Using TORCH_BLAS_PREFER_HIPBLASLT env var:

root@9d47bf40d4d4:/tmp/pytorch# TORCH_BLAS_PREFER_CUBLASLT=1 python
>>> import torch
>>> torch.backends.cuda.preferred_blas_library()
[W619 06:14:11.627715807 Context.cpp:274] Warning: Attempting to use hipBLASLt on an unsupported architecture! Overriding blas backend to hipblas (function operator())
<_BlasBackend.Cublas: 0>

and the following on a gfx90a (supported by hipblasLT) architecture:

Using setter function:

>>> import torch
>>> torch.backends.cuda.preferred_blas_library()
<_BlasBackend.Cublaslt: 1>
>>> torch.backends.cuda.preferred_blas_library(backend="cublas")
<_BlasBackend.Cublas: 0>
>>> torch.backends.cuda.preferred_blas_library(backend="cublaslt")
[W620 18:38:29.404265518 Context.cpp:293] Warning: torch.backends.cuda.preferred_blas_library is an experimental feature. If you see any error or unexpected behavior when this flag is set please file an issue on GitHub. (function operator())
<_BlasBackend.Cublaslt: 1>

Using TORCH_BLAS_PREFER_HIPBLASLT env var:

root@9d47bf40d4d4:/tmp/pytorch# TORCH_BLAS_PREFER_HIPBLASLT=1 python
>>> import torch
>>> torch.backends.cuda.preferred_blas_library()
<_BlasBackend.Cublaslt: 1>

(Same result for Using TORCH_BLAS_PREFER_CUBLASLT env var:)

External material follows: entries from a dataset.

/-! ## Engines and keep cores as units (01_organisation R16 to R22) -/

/-- R17, R19, R31, R377: a framer or optics engine that is declared failed while the foreman is free gets the lowest free
spare, which is mapped to its logical number; while its course is in a power transition it waits for the end of that; without a free spare it stays unmapped and ENGINE_FAULT is raised for its
course. A free spare in which a fault is detected leaves the pool.

R17, R377, R396: when the spare of a framer engine runs, the engine serves again under its number, with its memory
fresh; it goes on from the last state block written, from the other slot where that one reads with an uncorrectable word,
and from firmware defaults where both do; and ENGINE_FAULT is raised for the course with the engine, the cause and the spare. A watchdog that expires in an
engine of this kind fails it with cause 2. -/
def Obligations.FailedEnginesAreSubstituted : Prop :=
  (
  (∀ (e : EngineNo) (cause : Fin 5) (s : State) (i : Nat), 64 ≤ e.val → e.val < 80 → cause.val ≠ 0 → s.coreOn = true →
    s.courseD (courseOfEngine e) = true → s.engMapOf e = .running → s.coreRuns 0 = true → s.subst = none →
    s.failed = [] → s.updQuiet → s.freeSpare = some i → (∀ j < 8, s.flag Reg.GLB.ENG_SPARE_MAP.MAPPED j = true →
      s.rd Reg.GLB.ENG_SPARE_MAP.LOGICAL j ≠ e.val) →
    (s.inTransition 1 (courseOfEngine e) = false → s.goingOff (courseOfEngine e) = false →
    Gives (.engineFailure e cause) s fun t => t.subst = some (e.val, i) ∧ t.engMapOf e = .substituting ∧
      t.flag Reg.GLB.ENG_SPARE_MAP.MAPPED i = true ∧ t.rd Reg.GLB.ENG_SPARE_MAP.LOGICAL i = e.val ∧
      t.rd Reg.ENG.STAT.LAST_CAUSE e = cause.val ∧
      OnlyRegs { s with upd := t.upd, engMap := t.engMap, failed := t.failed, subst := t.subst } t
        [Reg.GLB.ENG_SPARE_MAP.MAPPED.key i 0, Reg.GLB.ENG_SPARE_MAP.LOGICAL.key i 0, Reg.ENG.STAT.LAST_CAUSE.key e 0]) ∧
    (s.inTransition 1 (courseOfEngine e) = true → Gives (.engineFailure e cause) s fun t => t.subst = none ∧
      t.engMapOf e = .substituting ∧ t.failed = [⟨e, cause, (s.engOf e).pc.toNat⟩] ∧
      OnlyRegs { s with upd := t.upd, engMap := t.engMap, failed := t.failed } t [Reg.ENG.STAT.LAST_CAUSE.key e 0])) ∧
  (∀ (e : EngineNo) (cause : Fin 5) (s : State), 88 ≤ e.val → (cause.val = 1 ∨ cause.val = 4) → s.coreOn = true →
    s.flag Reg.GLB.ENG_SPARE_MAP.MAPPED (e - 88) = false → s.engMapOf e = .running →
    Gives (.engineFailure e cause) s fun t => t.engMapOf e = .unmapped ∧ t.rd Reg.ENG.STAT.LAST_CAUSE e = cause.val ∧
      OnlyRegs { s with engMap := t.engMap } t [Reg.ENG.STAT.LAST_CAUSE.key e 0])
  ) ∧ (
  (∀ (s : State) (e i cause pc : Nat) (ecc : List EccHit), 64 ≤ e → e < 80 → e % 2 = 0 → i < 8 → s.coreRuns 0 = true →
    s.subst = some (e, i) → s.failed = [⟨e, cause, pc⟩] → (s.engOf e).blockLens = [] →
    Gives (.engineSubstituted ecc) s fun t => t.engMapOf e = .running ∧ t.subst = none ∧ t.failed = [] ∧
      (t.engOf e).g = [] ∧ t.rd Reg.EVT.STAT.LAST_SRC = courseSrc (courseOfEngine e) 11 ∧
      (s.k4On = true → t.raises = s.raises ++
        [⟨courseSrc (courseOfEngine e) 11, s.time, e + 256 * cause + (128 + 65536 * (88 + i)), false⟩])) ∧
  (∀ (s : State) (e i cause pc k : Nat), 64 ≤ e → e < 80 → e % 2 = 0 → i < 8 → s.coreRuns 0 = true →
    s.subst = some (e, i) → s.failed = [⟨e, cause, pc⟩] → s.rd Reg.HOD.STAT.CHK_FAIL = 0 →
    k ≤ 1 → (s.engOf e).blockSlot = 1 - k → Tab.get 0 (s.engOf e).blockLens k = 8 →
    (∀ v, s.hodWord (blockOfs e k / 8) = some ⟨v, false⟩ → Gives (.engineSubstituted []) s fun t =>
      (t.engOf e).resumed = some k ∧ t.rd Reg.HOD.ECC_UNCORR.COUNT = s.rd Reg.HOD.ECC_UNCORR.COUNT) ∧
    (∀ v, s.hodWord (blockOfs e k / 8) = some ⟨v, true⟩ → Tab.get 0 (s.engOf e).blockLens (1 - k) = 8 →
      (∀ v', s.hodWord (blockOfs e (1 - k) / 8) = some ⟨v', false⟩ → Gives (.engineSubstituted []) s fun t =>
        (t.engOf e).resumed = some (1 - k) ∧ t.rd Reg.HOD.ECC_LOG.SOURCE = 1) ∧
      (∀ v', s.hodWord (blockOfs e (1 - k) / 8) = some ⟨v', true⟩ → Gives (.engineSubstituted []) s fun t =>
        (t.engOf e).resumed = none))) ∧
  (∀ (e : EngineNo) (s : State), 64 ≤ e.val → e.val < 80 → (s.engOf e).asleep = none →
    exec (.watchdogExpiry e) s = exec (.engineFailure e 2) s)
  )

/-- R21, R22: a keep core K1 to K7 that faults for the first time since the last reset restarts, and KEEP_CORE_FAULT is
raised with bit 3 of its detail at 1; at its next fault, or while K0 is left stopped, it stays stopped; one that faults
while K0 restarts stands stopped until K0 runs again (the model's choice, notes/assumptions/116). K0 restarts once from ROM
and is left stopped at its next fault; an activation in progress waits for it before it falls back. -/
def Obligations.KeepCoreRestartsOnceThenStaysStopped : Prop :=
  (∀ (k : Fin 7) (cause : Fin 4) (s : State), cause.val ≠ 0 → s.coreOn = true →
    (s.core (k.val + 1)).stopped = false → (s.core (k.val + 1)).restarting = false → s.updQuiet →
    let again := 1 ≤ (s.core (k.val + 1)).faults ∨ (s.core 0).stopped = true
    Gives (.keepCoreFault k cause) s fun t =>
      (again → (t.core (k.val + 1)).stopped = true) ∧
      (¬ again → (s.core 0).restarting = false → (t.core (k.val + 1)).stopped = false) ∧
      (¬ again → (s.core 0).restarting = true →
        (t.core (k.val + 1)).stopped = true ∧ (t.core (k.val + 1)).restarting = true) ∧
      (t.core (k.val + 1)).faults = (s.core (k.val + 1)).faults + 1) ∧
  (∀ (k : Fin 7) (cause : Fin 4) (s : State), cause.val ≠ 0 → s.k4On = true → k.val ≠ 2 → k.val ≠ 3 → k.val ≠ 6 →
    (s.core (k.val + 1)).stopped = false → (s.core (k.val + 1)).restarting = false → s.updQuiet →
    let again := 1 ≤ (s.core (k.val + 1)).faults ∨ (s.core 0).stopped = true
    Gives (.keepCoreFault k cause) s fun t => t.flag Reg.EVT.LATCH.RAISED 0 = true ∧
      t.rd Reg.ENG.STAT.LAST_CAUSE (81 + k.val) = cause.val ∧
      ∃ b, (b = 8 ∧ ¬ again ∨ b = 0 ∧ again) ∧
        t.raises = s.raises ++ [⟨0, s.time, k.val + 1 + b + 256 * cause.val, false⟩]) ∧
  (∀ (cause : Fin 4) (s : State), cause.val ≠ 0 → s.phase = .active → (s.core 0).stopped = false → s.updQuiet →
    Gives (.foremanFault cause) s fun t =>
      if (s.core 0).faults = 0 then t.core 0 = ⟨1, false, true⟩ ∧ t.failed = s.failed
      else (t.core 0).stopped = true ∧ (t.core 0).restarting = false) ∧
  (∀ (cause : Fin 4) (s : State), cause.val ≠ 0 → s.phase = .active → (s.core 0).stopped = false →
    (s.core 0).faults = 0 → s.updState = 3 →
    Gives (.foremanFault cause) s fun t => t.core 0 = ⟨1, false, true⟩ ∧ t.updState = 3 ∧ t.upd.faulted = true)

/-! ## Asyan engines (13_asyan_engines) -/

/-- R364: the ALU register forms. ADD and SUB set C and V, the saturating forms SV; the others change no flag. Whether
C of SUB is a carry or a borrow, and ABS of the most negative number, are not stated (notes/assumptions/2): there any
value may stand.

R364: the ALU immediate forms. ADDI sets C and V; what the others leave in C and V is not stated (notes/assumptions/2):
there any value may stand. -/
def Obligations.AluForms : Prop :=
  (
  ∀ (e : EngineNo) (rd rs rt : GReg) (s : State), s.engFree e →
    let x := s.engOf e
    let a := x.reg rs
    let b := x.reg rt
    Retires (.engAdd e rd rs rt) s e
      ((x.setReg rd (a + b)).setCV (decide (2 ^ 32 ≤ a.toNat + b.toNat)) (decide ((a + b).toInt ≠ a.toInt + b.toInt))) ∧
    (∃ c : Bool, Retires (.engSub e rd rs rt) s e
      ((x.setReg rd (a - b)).setCV c (decide ((a - b).toInt ≠ a.toInt - b.toInt)))) ∧
    Retires (.engAnd e rd rs rt) s e (x.setReg rd (a &&& b)) ∧
    Retires (.engOr e rd rs rt) s e (x.setReg rd (a ||| b)) ∧
    Retires (.engXor e rd rs rt) s e (x.setReg rd (a ^^^ b)) ∧
    Retires (.engSll e rd rs rt) s e (x.setReg rd (a <<< (b &&& 31))) ∧
    Retires (.engSrl e rd rs rt) s e (x.setReg rd (a >>> (b &&& 31))) ∧
    Retires (.engSra e rd rs rt) s e (x.setReg rd (BitVec.ofInt 32 (a.toInt / 2 ^ (b.toNat % 32)))) ∧
    Retires (.engMin e rd rs rt) s e (x.setReg rd (if b.slt a then b else a)) ∧
    Retires (.engMax e rd rs rt) s e (x.setReg rd (if a.slt b then b else a)) ∧
    Retires (.engSlt e rd rs rt) s e (x.setReg rd (if a.slt b then 1 else 0)) ∧
    Retires (.engSltu e rd rs rt) s e (x.setReg rd (if a.ult b then 1 else 0)) ∧
    Retires (.engAdds e rd rs rt) s e
      (if (a + b).toInt = a.toInt + b.toInt then x.setReg rd (a + b)
       else (x.setReg rd (if a.toInt < 0 then 0x80000000 else 0x7FFFFFFF)).setFlag 5 true) ∧
    Retires (.engSubs e rd rs rt) s e
      (if (a - b).toInt = a.toInt - b.toInt then x.setReg rd (a - b)
       else (x.setReg rd (if a.toInt < 0 then 0x80000000 else 0x7FFFFFFF)).setFlag 5 true) ∧
    (∃ k : Nat, Retires (.engClz e rd rs) s e (x.setReg rd (BitVec.ofNat 32 k)) ∧
      (a = 0 → k = 32) ∧ (a ≠ 0 → k < 32 ∧ 2 ^ (31 - k) ≤ a.toNat ∧ a.toNat < 2 ^ (32 - k))) ∧
    (a ≠ 0x80000000 → Retires (.engAbs e rd rs) s e (x.setReg rd (if a.toInt < 0 then -a else a))) ∧
    (a = 0x80000000 → ∃ v : Word, Retires (.engAbs e rd rs) s e (x.setReg rd v))
  ) ∧ (
  ∀ (e : EngineNo) (rd rs : GReg) (imm : Half) (s : State), s.engFree e →
    let x := s.engOf e
    let a := x.reg rs
    let i := imm.signExtend 32
    let z := imm.setWidth 32
    let R (c : Instr) (v : Word) := ∃ k o : Bool, Retires c s e ((x.setReg rd v).setCV k o)
    Retires (.engAddi e rd rs imm) s e
      ((x.setReg rd (a + i)).setCV (decide (2 ^ 32 ≤ a.toNat + i.toNat)) (decide ((a + i).toInt ≠ a.toInt + i.toInt))) ∧
    R (.engSlti e rd rs imm) (if a.slt i then 1 else 0) ∧
    R (.engAndi e rd rs imm) (a &&& z) ∧ R (.engOri e rd rs imm) (a ||| z) ∧ R (.engXori e rd rs imm) (a ^^^ z) ∧
    R (.engSlli e rd rs imm) (a <<< (z &&& 31)) ∧ R (.engSrli e rd rs imm) (a >>> (z &&& 31)) ∧
    R (.engSrai e rd rs imm) (BitVec.ofInt 32 (a.toInt / 2 ^ (imm.toNat % 32))) ∧
    R (.engLui e rd imm) (z <<< 16)
  )

/-- R366, R367: products and accumulators. Accumulators wrap modulo 2^40 and set AV when they do; DMAC with an odd
accumulator or a half bit set, and EXT with a shift above 39, are illegal: a lane program's violation of cause 1. -/
def Obligations.ProductsAndAccumulators : Prop :=
  ∀ (e : EngineNo) (rd rs rt : GReg) (a b : AccNo) (hs ht : Bool) (sh : Fin 64) (s : State), s.engFree e →
    let x := s.engOf e
    let half (v : Word) (h : Bool) : Int := if h then (v.extractLsb' 16 16).toInt else (v.extractLsb' 0 16).toInt
    let p := half (x.reg rs) hs * half (x.reg rt) ht
    let lo := half (x.reg rs) false * half (x.reg rt) false
    let hi := half (x.reg rs) true * half (x.reg rt) true
    let A (i : Nat) : Int := (Tab.get (0 : Acc40) x.a i).toInt
    let put (y : EngX) (i : Nat) (v : Int) : EngX :=
      let z := { y with a := Tab.set 0 y.a i (BitVec.ofInt 40 v) }
      if (BitVec.ofInt 40 v).toInt = v then z else z.setFlag 4 true
    Retires (.engMul e a rs rt hs ht) s e (put x a p) ∧
    Retires (.engMac e a rs rt hs ht) s e (put x a (A a + p)) ∧
    Retires (.engMsu e a rs rt hs ht) s e (put x a (A a - p)) ∧
    (a.val % 2 = 0 → Retires (.engDmac e a rs rt false false) s e
      (put (put x a (A a + lo)) (a + 1) (A (a + 1) + hi))) ∧
    (e.val < 64 → x.user = true → (a.val % 2 = 1 ∨ hs = true ∨ ht = true) →
      Violates (.engDmac e a rs rt hs ht) s e 1) ∧
    Retires (.engDmacs e a rs rt hs ht) s e (put x a (A a + lo + hi)) ∧
    Retires (.engExt e rd a 0) s e
      ((x.setReg rd (BitVec.ofInt 32 (A a))).setFlag 3 (decide ((BitVec.ofInt 32 (A a)).toInt ≠ A a))) ∧
    (0 < sh.val → sh.val ≤ 39 → let v := (A a + 2 ^ (sh.val - 1)) / 2 ^ sh.val
      Retires (.engExt e rd a sh) s e
        ((x.setReg rd (BitVec.ofInt 32 v)).setFlag 3 (decide ((BitVec.ofInt 32 v).toInt ≠ v)))) ∧
    (e.val < 64 → x.user = true → 39 < sh.val → Violates (.engExt e rd a sh) s e 1) ∧
    Retires (.engClra e a) s e { x with a := Tab.set 0 x.a a 0 } ∧
    Retires (.engMova e a rs) s e { x with a := Tab.set 0 x.a a ((x.reg rs).signExtend 40) } ∧
    Retires (.engAdda e a b) s e (put x a (A a + A b)) ∧
    Retires (.engAsra e a sh) s e { x with a := Tab.set 0 x.a a (BitVec.ofInt 40 (A a / 2 ^ sh.val)) } ∧
    Retires (.engGrda e rd a) s e (x.setReg rd (((Tab.get 0 x.a a).extractLsb' 32 8).signExtend 32))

cc @jeffdaily @sunway513 @pruthvistony @ROCmSupport @dllehr-amd @jataylo @hongxiayang

pytorch-bot · 2024-06-14T22:45:30Z

🔗 Helpful Links

🧪 See artifacts and rendered test results at hud.pytorch.org/pr/128753

📄 Preview Python docs built from this PR
📄 Preview C++ docs built from this PR
❓ Need help or want to give feedback on the CI? Visit the bot commands wiki or our office hours

Note: Links to docs will display an error until the docs builds have been completed.

❌ 2 New Failures

As of commit ce34f44 with merge base a6ac644 ():

NEW FAILURES - The following jobs have failed:

pull / linux-focal-py3.12-clang10-experimental-split-build / test (default, 2, 3, linux.2xlarge) (gh)
inductor/test_torchinductor_dynamic_shapes.py::DynamicShapesCpuTests::test_aoti_eager_cache_hit_dynamic_shapes_cpu
pull / linux-focal-py3.12-clang10-experimental-split-build / test (default, 3, 3, linux.2xlarge) (gh)
inductor/test_torchinductor_codegen_dynamic_shapes.py::DynamicShapesCodegenCpuTests::test_aoti_eager_support_out_dynamic_shapes_cpu

This comment was automatically generated by Dr. CI and updates every 15 minutes.

…kend

…alizer. This prevents a hang with the previous approach when using env var TORCH_BLAS_PREFER_HIPBLASLT=1

…hecking logic is only executed once (until setter is used to set backend to cublaslt again)

IMbackK · 2024-06-20T15:58:10Z

aten/src/ATen/Context.cpp

+at::BlasBackend Context::blasPreferredBackend() {
+#ifdef USE_ROCM
+  if (blas_preferred_backend == at::BlasBackend::Cublaslt) {
+    static const std::vector<std::string> archs = {"gfx90a", "gfx940", "gfx941", "gfx942"};


Having yet another place where an arbitrary list of llvm targets is placed seams like a bad idea, since it will have to be remembered when the supported targets of hipblaslt expand or contracts. Further this list is already wrong right now as hipblaslt has support for some gfx11 targets and the current code dose work there, at least to some degree.

At the very least this needs to be a define set via a cmake option, but you could query the architectures from the hipblaslt fatbinary which is not that hard to implement directly, but ideally the runtime would of course provide this infomation

You make a good point about the maintenance headache this introduces. I'm not sure about this being a cmake option though, since this is not exactly user-configurable information? I'm looking into whether the hipblasLT library provides us a way to query the list of supported archs.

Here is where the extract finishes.